/-- A queue of the task's job with a head, with an entry given to the context, empty, and closed; and one of another
job. A queue whose head goes to the least waiter, and one with room for a push. -/
theorem test_witness_WorkQueues :
    let q : WorkQ := { WorkQ.reset with job := 1 }
    let s (w : WorkQ) : State := { (stX [(1, 255)]) with queues := [(255, w)] }
    let u (w : WorkQ) : WorkQ := ((s w).refillOne 255).queue 255
    let mine (w : WorkQ) := w.granted.find? (fun k => k.1 == 0)
    let given : WorkQ := { q with granted := [(0, 9)] }
    let head : WorkQ := { q with hw := [5] }
    let closed : WorkQ := { q with closed := true }
    let two : WorkQ := { q with hw := [5], waiters := [7, 3] }
    (s q).pre.p 0 = true ∧ ((s q).pre.x 1).toNat % 256 = 255 ∧ ((s q).queue 0).job = 0 ∧
      (((s q).queue 255).job = (s q).jobOf 0 ∧ ((s q).queue 255).job ≠ 0) ∧ mine (u given) = some (0, 9) ∧
      (mine (u head) = none ∧ (u head).waiters = [] ∧ (u head).hw = [5]) ∧ (5 : BitVec 128) ≠ BitVec.allOnes 128 ∧
      ((u closed).closed = true ∧ (u closed).hw = [] ∧ (u closed).tail ≤ (u closed).head) ∧
      (mine (u q) = none ∧ (u q).closed = false) ∧ (two.arrivals = [] ∧ isort (fun a b => decide (a ≤ b)) two.waiters = [3, 7]) ∧
      (q.job ≠ 0 ∧ q.closed = false ∧ q.tail ≤ q.head ∧ q.hw.length < 64 ∧ q.waiters = []) ∧ (s q).FreeFor ((s q).queue 255).pen := by
  refine ⟨by decide +kernel, by decide +kernel, by decide +kernel, by decide +kernel, by decide +kernel, by decide +kernel,
    by decide +kernel, by decide +kernel, by decide +kernel, by decide +kernel, by decide +kernel, freeFor _ rfl rfl rfl _⟩

/-- A RUNNING job and one that has FAILED; a raise at the end of 64 bits, and past it; budgets that hold the write of the block
and not. -/
theorem test_witness_JobSyllables :
    let s := stX [(1, 2 ^ 64 - 2), (2, 2 ^ 64 - 1)]
    s.pre.p 0 = true ∧ sfind s.tasks s.cur.task = some { placedTask with job := 1 } ∧
      ({ placedTask with job := 1 } : Task).st = .on s.issue.ctx ∧ sfind s.jobs 1 = some aJob ∧ aJob.st = .running ∧
      aJob.expected + (s.pre.x 1).toNat < 2 ^ 64 ∧ 2 ^ 64 ≤ aJob.expected + (s.pre.x 2).toNat ∧
      aJob.completed + 1 = aJob.expected ∧ ({ aJob with st := .failed } : Job).st ≠ .running ∧
      ({ aJob with expected := 2 } : Job).completed + 1 ≠ 2 ∧ aJob.jcb % 64 = 0 ∧ s.posts = [] ∧
      s.mayAsk aJob.pen aJob.jcb = true ∧ (full 3 s).mayAsk aJob.pen aJob.jcb = false ∧ s.FreeFor aJob.pen := by
  refine ⟨by decide +kernel, by decide +kernel, by decide +kernel, by decide +kernel, by decide +kernel, by decide +kernel,
    by decide +kernel, by decide +kernel, by decide +kernel, by decide +kernel, by decide +kernel, by decide +kernel,
    by decide +kernel, by decide +kernel, freeFor _ rfl rfl rfl _⟩

/-- Beat formats: u8 by u8 over 12 units (0), a set reserved bit (1), no pair (2), 4 of 16 sparse (3); h0 is a ring of
slot 0, and the latch holds a dense unit of the format of entry 0. -/
def beatSt (t : TileEnt) : State :=
  withCtx (tiled (stX []) [(0, t)]) (fun c => { c with
    rings := [(0, ⟨0, 1, 0, 0⟩)]
    latch := some ⟨List.replicate 8 0, [], 8, 0⟩
    mft := [(0, BitVec.ofNat 64 (12 * 2 ^ 22 + 0x88)), (1, BitVec.ofNat 64 (2 ^ 37)),
      (3, BitVec.ofNat 64 (12 * 2 ^ 22 + 2 ^ 20 + 0x88))] })

/-- As `s`, a `vscatter` still to write a line. -/
def scattering (s : State) (l : Nat) : State := { s with issue := { s.issue with portLines := [l] } }

theorem beatSt_noSpan (t : TileEnt) (off k i a : Nat) : ¬(beatSt t).Span 15 off k i a := fun h => h.1 rfl

/-- As `beatSt`, with 48 generator records in slot 0. -/
def genSt : State := (beatSt (slotOf 3 11 1 .ready)).updCore 0 (fun k => { k with
  scratch := (List.range 48).map (fun j => (groupBase 1 + 8 * j, 1)) })

/-- Every check of PUSH and a unit that passes all: dense, sparse, and generator records; an advance past the producer
cursor, and none; a `vscatter` that still writes the unit's last line. -/
theorem test_witness_PushBeats :
    let s := beatSt (slotOf 24 8 1 .ready)
    let a := groupBase 1
    s.Span 0 0 24 0 a ∧ genSt.Span 0 0 1 0 a ∧ genSt.Span 0 0 3 0 a ∧ (∀ i a, ¬s.Span 15 0 24 i a) ∧ s.UnitReads 0 a 24 ∧
      genSt.UnitReads 0 a 3 ∧ (beatSt (slotOf 24 8 1 .filling)).UnitWaits 0 a 24 ∧
      (scattering s (a / 128 + 23)).UnitWaits 0 a 24 ∧
      (s.beatFmt 1).rsv ≠ 0 ∧ (s.beatFmt 2).rsv = 0 ∧ (s.beatFmt 2).ok .push = false ∧ (s.beatFmt 0).rsv = 0 ∧
      (s.beatFmt 0).ok .push = true ∧ (s.beatFmt 3).rsv = 0 ∧ (s.beatFmt 3).ok .push = true ∧ (s.beatFmt 3).sp = 1 ∧
      (s.preTile 0).fmt.toNat = (s.beatFmt 0).bfmt ∧ (s.beatFmt 0).blay = 0 ∧
      (addLines s.issue.lines ((List.range 24).map (fun j => a / 128 + j))).isSome = true ∧
      addLines [a / 128 + 32] ((List.range 24).map (fun j => a / 128 + j)) = none ∧ (slotOf 24 8 0 .ready).group ≠ 1 ∧
      ((beatSt (slotOf 24 8 1 .empty)).preTile 0).state = .empty ∧ (beatSt (slotOf 24 8 1 .empty)).fillComing 0 = false ∧
      ((s.cur.ring 0).pc - (s.cur.ring 0).cc).toNat < 3 ∧ (0 : BitVec 1) ≠ 1 ∧
      (withCtx s (fun c => { c with mpc := 64 })).pre.mpc.toNat % 128 ≠ 0 ∧ s.pre.mpc.toNat % 128 = 0 ∧ (genSt.preTile 0).fmt = 11 ∧
      cellsRead genSt.curCore.scratch 20 a 384 = (2 ^ 3072 - 1) / (2 ^ 64 - 1) ∧
      ((List.range 48).all fun j => recOk ((2 ^ 3072 - 1) / (2 ^ 64 - 1) / 2 ^ (64 * j) % 2 ^ 64)) = true :=
  ⟨⟨by decide +kernel, 0, by decide +kernel⟩, ⟨by decide +kernel, 0, by decide +kernel⟩,
    ⟨by decide +kernel, 0, by decide +kernel⟩, beatSt_noSpan _ 0 24, ⟨⟨rfl, rfl⟩, by rintro ⟨l, h, _⟩; cases h⟩,
    ⟨⟨rfl, rfl⟩, by rintro ⟨l, h, _⟩; cases h⟩, .inl (.inl rfl), .inr ⟨⟨rfl, rfl⟩, _, List.mem_singleton.2 rfl, by decide⟩,
    by decide +kernel⟩

/-- Bytes of 15 at every second address from `a`. -/
def masks : Nat → Nat → List (Nat × Byte)
  | _, 0 => []
  | a, n + 1 => (a, 15) :: masks (a + 2) n

/-- As `beatSt`, with metadata in memory: 384 masks of four set bits each. -/
def maskSt : State := { beatSt (slotOf 24 8 1 .ready) with mem := masks 0 384 }

/-- The translations of the six pieces of metadata at address 0. -/
def maskTs : List Xlat := (List.range 6).map (fun j => ⟨128 * j, 0, 0, 0, 0, 0, 2 ^ 30⟩)

/-- Metadata at address 0 is read through the page there. -/
theorem maskPieces (s : State) (w : Nat)
    (hx : s.xlateAll (s.curAccess true false) (List.map (· % 2 ^ 60) ((List.range 6).map (fun j => s.pre.mpc.toNat + 128 * j))) =
      (.ok maskTs, s))
    (hm : s.pre.mpc.toNat = 0) (hd : s.cur.drain = []) (ho : s.owed s.issue.ctx = 0) (hr : s.cur.sbuf = [])
    (ht : ∀ t ∈ maskTs, t.pa % 128 = 0 ∧ s.elsewhere t.pa = false ∧ s.behindAtom (s.home t.pa) 128 = false)
    (hb : ∀ i < 6, ∀ k < 128, s.physRead (s.home (128 * i) + k) 1 = w / 256 ^ (128 * i + k) % 256) :
    GoodPieces s true false 128 ((List.range 6).map (fun j => s.pre.mpc.toNat + 128 * j)) maskTs s ∧
      PiecesCoherent s 128 w maskTs := by
  refine ⟨⟨?_, hx, fun t h => ⟨(ht t h).1, (ht t h).2.1, fun _ => ⟨hd, ho⟩, (ht t h).2.2⟩⟩, ?_⟩
  · rw [hm]; decide
  · intro i h k hk
    have e : maskTs[i].pa = 128 * i := by simp [maskTs]
    rw [e, hr]
    exact (hb i (by simpa [maskTs] using h) k hk).symm

/-- The metadata of a sparse unit: 384 masks of four bits, all of them good; and 384 of no bit, of which the first is bad. -/
theorem test_witness_PushBeats_sparse :
    let w := 15 * ((65536 ^ 384 - 1) / 65535)
    let s := beatSt (slotOf 24 8 1 .ready)
    (GoodPieces maskSt true false 128 ((List.range 6).map (fun j => maskSt.pre.mpc.toNat + 128 * j)) maskTs maskSt ∧
      PiecesCoherent maskSt 128 w maskTs) ∧
    (GoodPieces s true false 128 ((List.range 6).map (fun j => s.pre.mpc.toNat + 128 * j)) maskTs s ∧
      PiecesCoherent s 128 0 maskTs) ∧
      ((List.range 384).all fun j => ((List.range 16).filter (fun b => w.testBit (16 * j + b))).length == 4) = true ∧
      ((List.range 16).filter (fun b => (0 : Nat).testBit b)).length ≠ 4 :=
  ⟨maskPieces _ _ rfl rfl rfl rfl rfl (by decide +kernel) (by decide +kernel),
    maskPieces _ _ rfl rfl rfl rfl rfl (by decide +kernel) (by decide +kernel), by decide +kernel⟩

/-- Every check of MAC and a unit that passes all, of a dense integer pair; an advance past the producer cursor, and one that a
`radv` of the bundle has taken to a slot that is FILLING; a `vscatter` that still writes the unit's first line. -/
theorem test_witness_MacBeats :
    let s := beatSt (slotOf 24 8 0 .ready)
    let l : Latch := ⟨List.replicate 8 0, [], 8, 0⟩
    let two := withCtx (tiled s [(0, slotOf 24 8 0 .ready), (1, slotOf 24 8 0 .filling)]) (fun c => { c with
      rings := [(0, ⟨0, 2, 48, 0⟩)] })
    let moved := two.setCtx 0 { two.cur with rings := [(0, ⟨0, 2, 48, 24⟩)] }
    (∃ i ∈ ringLeaves moved.preTile (moved.cur.ring 0) (2 + 24) (moved.cur.ring 0).cc.toNat 24,
        (moved.preTile i).state = .filling) ∧ 24 ≤ ((moved.cur.ring 0).pc - (moved.cur.ring 0).cc).toNat ∧
      (scattering s 0).UnitWaits 0 0 24 ∧
      (s.beatFmt 1).rsv ≠ 0 ∧ (s.beatFmt 2).ok .mac = false ∧ (s.beatFmt 0).rsv = 0 ∧ (s.beatFmt 0).ok .mac = true ∧
      (s.beatFmt 0).sp = 0 ∧ (∀ i a, ¬s.Span 15 0 24 i a) ∧ s.Span 0 0 24 0 0 ∧ (s.preTile 0).group = 0 ∧ s.UnitReads 0 0 24 ∧
      (beatSt (slotOf 24 8 0 .draining)).UnitWaits 0 0 24 ∧ (beatSt (slotOf 24 8 0 .empty)).fillComing 0 = false ∧
      (s.beatFmt 0).alay = 0 ∧ (s.preTile 0).fmt.toNat = (s.beatFmt 0).afmt ∧ (slotOf 24 3 0 .ready).fmt.toNat ≠ 8 ∧
      s.pre.latch = some l ∧ l.bfmt = (s.beatFmt 0).bfmt ∧ l.sp = (s.beatFmt 0).sp ∧ l.sp ≠ (s.beatFmt 3).sp ∧
      (withCtx s (fun c => { c with latch := none })).pre.latch = none ∧
      (addLines s.issue.lines ((List.range 24).map (fun j => 0 / 128 + j))).isSome = true ∧
      addLines [64 + 23] ((List.range 24).map (fun j => 0 / 128 + j)) = none ∧ pairRow 8 8 = some (false, true) ∧
      (ifmtOf 8).isSome = true ∧ ((s.cur.ring 0).pc - (s.cur.ring 0).cc).toNat < 24 := by
  refine ⟨by decide +kernel, by decide +kernel, .inr ⟨⟨rfl, rfl⟩, _, List.mem_singleton.2 rfl, by decide⟩,
    by decide +kernel, by decide +kernel, by decide +kernel, by decide +kernel, by decide +kernel,
    beatSt_noSpan _ 0 24, ⟨by decide +kernel, 0, by decide +kernel⟩, by decide +kernel,
    ⟨⟨rfl, rfl⟩, by rintro ⟨l, h, _⟩; cases h⟩, .inl (.inr (.inl (by decide +kernel))), by decide +kernel⟩

/-- A chunk at the producer cursor that is free, that is READY, of another format, in a full ring, and of a slot that an
engine fills, and a `padv` of the bundle before it; scale loads at the end of a slot, ready, waiting, behind a `vscatter`, not
armed, and of a scale format. -/
theorem test_witness_DrainAndScaleBeats :
    let s := beatSt (slotOf 2 0 0 .empty)
    let r := beatSt (slotOf 2 0 0 .ready)
    let full := withCtx s (fun c => { c with rings := [(0, ⟨0, 1, 2, 0⟩)] })
    let fill := beatSt { slotOf 2 0 0 .filling with inflight := true }
    let moved := s.setCtx 0 { s.cur with rings := [(0, ⟨0, 1, 2, 0⟩)] }
    (ringLen moved.preTile (moved.pre.ring 0) < ((moved.cur.ring 0).pc - (moved.cur.ring 0).cc).toNat + 2 ∧
      ¬ringLen moved.preTile (moved.pre.ring 0) < ((moved.pre.ring 0).pc - (moved.pre.ring 0).cc).toNat + 2 ∧
      (moved.preTile 0).state = .empty) ∧ (scattering r 1).Scattered (128 + 64) 1 ∧
    r.Span 0 1 1 0 128 ∧ r.SlotReads 0 ∧ (beatSt (slotOf 2 0 0 .filling)).SlotWaits 0 ∧
      (s.beatFmt 1).rsv ≠ 0 ∧ (s.beatFmt 2).ok .drain = false ∧ (s.beatFmt 0).rsv = 0 ∧ (s.beatFmt 0).ok .drain = true ∧
      (s.pre.ring 15).n = 0 ∧ (s.pre.ring 0).n ≠ 0 ∧ ringAt s.preTile (s.pre.ring 0) (s.pre.ring 0).pc.toNat = some (0, 0) ∧
      0 + 2 ≤ (s.preTile 0).lines.toNat ∧ (s.preTile 0).state = .empty ∧
      ¬ringLen s.preTile (s.pre.ring 0) < ((s.pre.ring 0).pc - (s.pre.ring 0).cc).toNat + 2 ∧
      (s.preTile 0).inflight = false ∧ (s.beatFmt 0).alay = 0 ∧ (s.preTile 0).fmt.toNat = (s.beatFmt 0).ofmt ∧
      (full.preTile 0).state = .empty ∧ (full.preTile 0).inflight = false ∧
      ringAt full.preTile (full.pre.ring 0) (full.pre.ring 0).pc.toNat = some (0, 0) ∧
      ringLen full.preTile (full.pre.ring 0) < ((full.pre.ring 0).pc - (full.pre.ring 0).cc).toNat + 2 ∧
      (fill.preTile 0).state = .filling ∧ (fill.preTile 0).inflight = true ∧
      ringAt fill.preTile (fill.pre.ring 0) (fill.pre.ring 0).pc.toNat = some (0, 0) ∧
      (r.preTile 0).state = .ready ∧ (slotOf 2 3 0 .empty).fmt.toNat ≠ 0 ∧ s.fillComing 0 = false ∧
      64 * 3 + 64 ≤ (r.preTile 0).bytes ∧ (slotOf 2 11 0 .ready).fmt = 11 ∧
      (addLines r.issue.lines [(128 + 64) / 128]).isSome = true ∧ addLines [65] [(128 + 64) / 128] = none :=
  ⟨by decide +kernel, ⟨_, List.mem_singleton.2 rfl, by decide⟩, ⟨by decide +kernel, 1, by decide +kernel⟩, ⟨rfl, rfl⟩,
    .inl rfl, by decide +kernel⟩
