-- ==== Sys2Proof/Machine/Step.lean ====
section
/-! DEFINITION. One step: the block serves the oldest transaction the host has issued (R51). -/

namespace Sys2Proof.Machine

/-- One step of the block (R48, R51, R136; log entries 1, 3). -/
def step (s : State) : Host.Outcome State Fault Refusal := serveNext s

/-- The state whose very next step executes the command word `w`: its write to CMD is the oldest transaction (log entry 2). -/
def State.withFetchWord (s : State) (nbits w : Nat) : State :=
  s.setRequests (cmdWrite (tableWord nbits w) :: s.requests)

end Sys2Proof.Machine
end

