section
variable (s : State) (v : Nat)
@[simp] theorem State.setTagw_scount : (s.setTagw v).scount = s.scount := rfl
@[simp] theorem State.setTagw_plen : (s.setTagw v).plen = s.plen := rfl
@[simp] theorem State.setTagw_nbits : (s.setTagw v).nbits = s.nbits := rfl
@[simp] theorem State.setTagw_status : (s.setTagw v).status = s.status := rfl
@[simp] theorem State.setTagw_rlen : (s.setTagw v).rlen = s.rlen := rfl
@[simp] theorem State.setTagw_tagw : (s.setTagw v).tagw = BitVec.ofNat 32 v := rfl
@[simp] theorem State.setTagw_claimed : (s.setTagw v).claimed = s.claimed := rfl
@[simp] theorem State.setTagw_cbuf : (s.setTagw v).cbuf = s.cbuf := rfl
@[simp] theorem State.setTagw_pbuf : (s.setTagw v).pbuf = s.pbuf := rfl
@[simp] theorem State.setTagw_obuf : (s.setTagw v).obuf = s.obuf := rfl
@[simp] theorem State.setTagw_background : (s.setTagw v).background = s.background := rfl
@[simp] theorem State.setTagw_requests : (s.setTagw v).requests = s.requests := rfl
@[simp] theorem State.setTagw_reply : (s.setTagw v).reply = s.reply := rfl
@[simp] theorem State.setTagw_mem (sp : Space) : (s.setTagw v).mem sp = s.mem sp := by cases sp <;> rfl
@[simp] theorem State.setTagw_byteAt (sp : Space) (a : Nat) : (s.setTagw v).byteAt sp a = s.byteAt sp a := by cases sp <;> rfl
@[simp] theorem State.setTagw_bytesAt (sp : Space) (a n : Nat) : (s.setTagw v).bytesAt sp a n = s.bytesAt sp a n := by
  simp [State.bytesAt]
end

section
variable (s : State) (v : Nat)
@[simp] theorem State.setClaimed_scount : (s.setClaimed v).scount = s.scount := rfl
@[simp] theorem State.setClaimed_plen : (s.setClaimed v).plen = s.plen := rfl
@[simp] theorem State.setClaimed_nbits : (s.setClaimed v).nbits = s.nbits := rfl
@[simp] theorem State.setClaimed_status : (s.setClaimed v).status = s.status := rfl
@[simp] theorem State.setClaimed_rlen : (s.setClaimed v).rlen = s.rlen := rfl
@[simp] theorem State.setClaimed_tagw : (s.setClaimed v).tagw = s.tagw := rfl
@[simp] theorem State.setClaimed_claimed : (s.setClaimed v).claimed = BitVec.ofNat 32 v := rfl
@[simp] theorem State.setClaimed_cbuf : (s.setClaimed v).cbuf = s.cbuf := rfl
@[simp] theorem State.setClaimed_pbuf : (s.setClaimed v).pbuf = s.pbuf := rfl
@[simp] theorem State.setClaimed_obuf : (s.setClaimed v).obuf = s.obuf := rfl
@[simp] theorem State.setClaimed_background : (s.setClaimed v).background = s.background := rfl
@[simp] theorem State.setClaimed_requests : (s.setClaimed v).requests = s.requests := rfl
@[simp] theorem State.setClaimed_reply : (s.setClaimed v).reply = s.reply := rfl
@[simp] theorem State.setClaimed_mem (sp : Space) : (s.setClaimed v).mem sp = s.mem sp := by cases sp <;> rfl
@[simp] theorem State.setClaimed_byteAt (sp : Space) (a : Nat) : (s.setClaimed v).byteAt sp a = s.byteAt sp a := by cases sp <;> rfl
@[simp] theorem State.setClaimed_bytesAt (sp : Space) (a n : Nat) : (s.setClaimed v).bytesAt sp a n = s.bytesAt sp a n := by
  simp [State.bytesAt]
end

section
variable (s : State) (v : Reply)
@[simp] theorem State.setReply_scount : (s.setReply v).scount = s.scount := rfl
@[simp] theorem State.setReply_plen : (s.setReply v).plen = s.plen := rfl
@[simp] theorem State.setReply_nbits : (s.setReply v).nbits = s.nbits := rfl
@[simp] theorem State.setReply_status : (s.setReply v).status = s.status := rfl
@[simp] theorem State.setReply_rlen : (s.setReply v).rlen = s.rlen := rfl
@[simp] theorem State.setReply_tagw : (s.setReply v).tagw = s.tagw := rfl
@[simp] theorem State.setReply_claimed : (s.setReply v).claimed = s.claimed := rfl
@[simp] theorem State.setReply_cbuf : (s.setReply v).cbuf = s.cbuf := rfl
@[simp] theorem State.setReply_pbuf : (s.setReply v).pbuf = s.pbuf := rfl
@[simp] theorem State.setReply_obuf : (s.setReply v).obuf = s.obuf := rfl
@[simp] theorem State.setReply_background : (s.setReply v).background = s.background := rfl
@[simp] theorem State.setReply_requests : (s.setReply v).requests = s.requests := rfl
@[simp] theorem State.setReply_reply : (s.setReply v).reply = some v := rfl
@[simp] theorem State.setReply_mem (sp : Space) : (s.setReply v).mem sp = s.mem sp := by cases sp <;> rfl
@[simp] theorem State.setReply_byteAt (sp : Space) (a : Nat) : (s.setReply v).byteAt sp a = s.byteAt sp a := by cases sp <;> rfl
@[simp] theorem State.setReply_bytesAt (sp : Space) (a n : Nat) : (s.setReply v).bytesAt sp a n = s.bytesAt sp a n := by
  simp [State.bytesAt]
end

» WHAT THE TASK ASKS:
Note down each line above where the word "given" occurs.

» SOLUTION FOR THIS TASK:
/-- A queue of the task's job with a head, with an entry given to the context, empty, and closed; and one of another
    let given : WorkQ := { q with granted := [(0, 9)] }
      (((s q).queue 255).job = (s q).jobOf 0 ∧ ((s q).queue 255).job ≠ 0) ∧ mine (u given) = some (0, 9) ∧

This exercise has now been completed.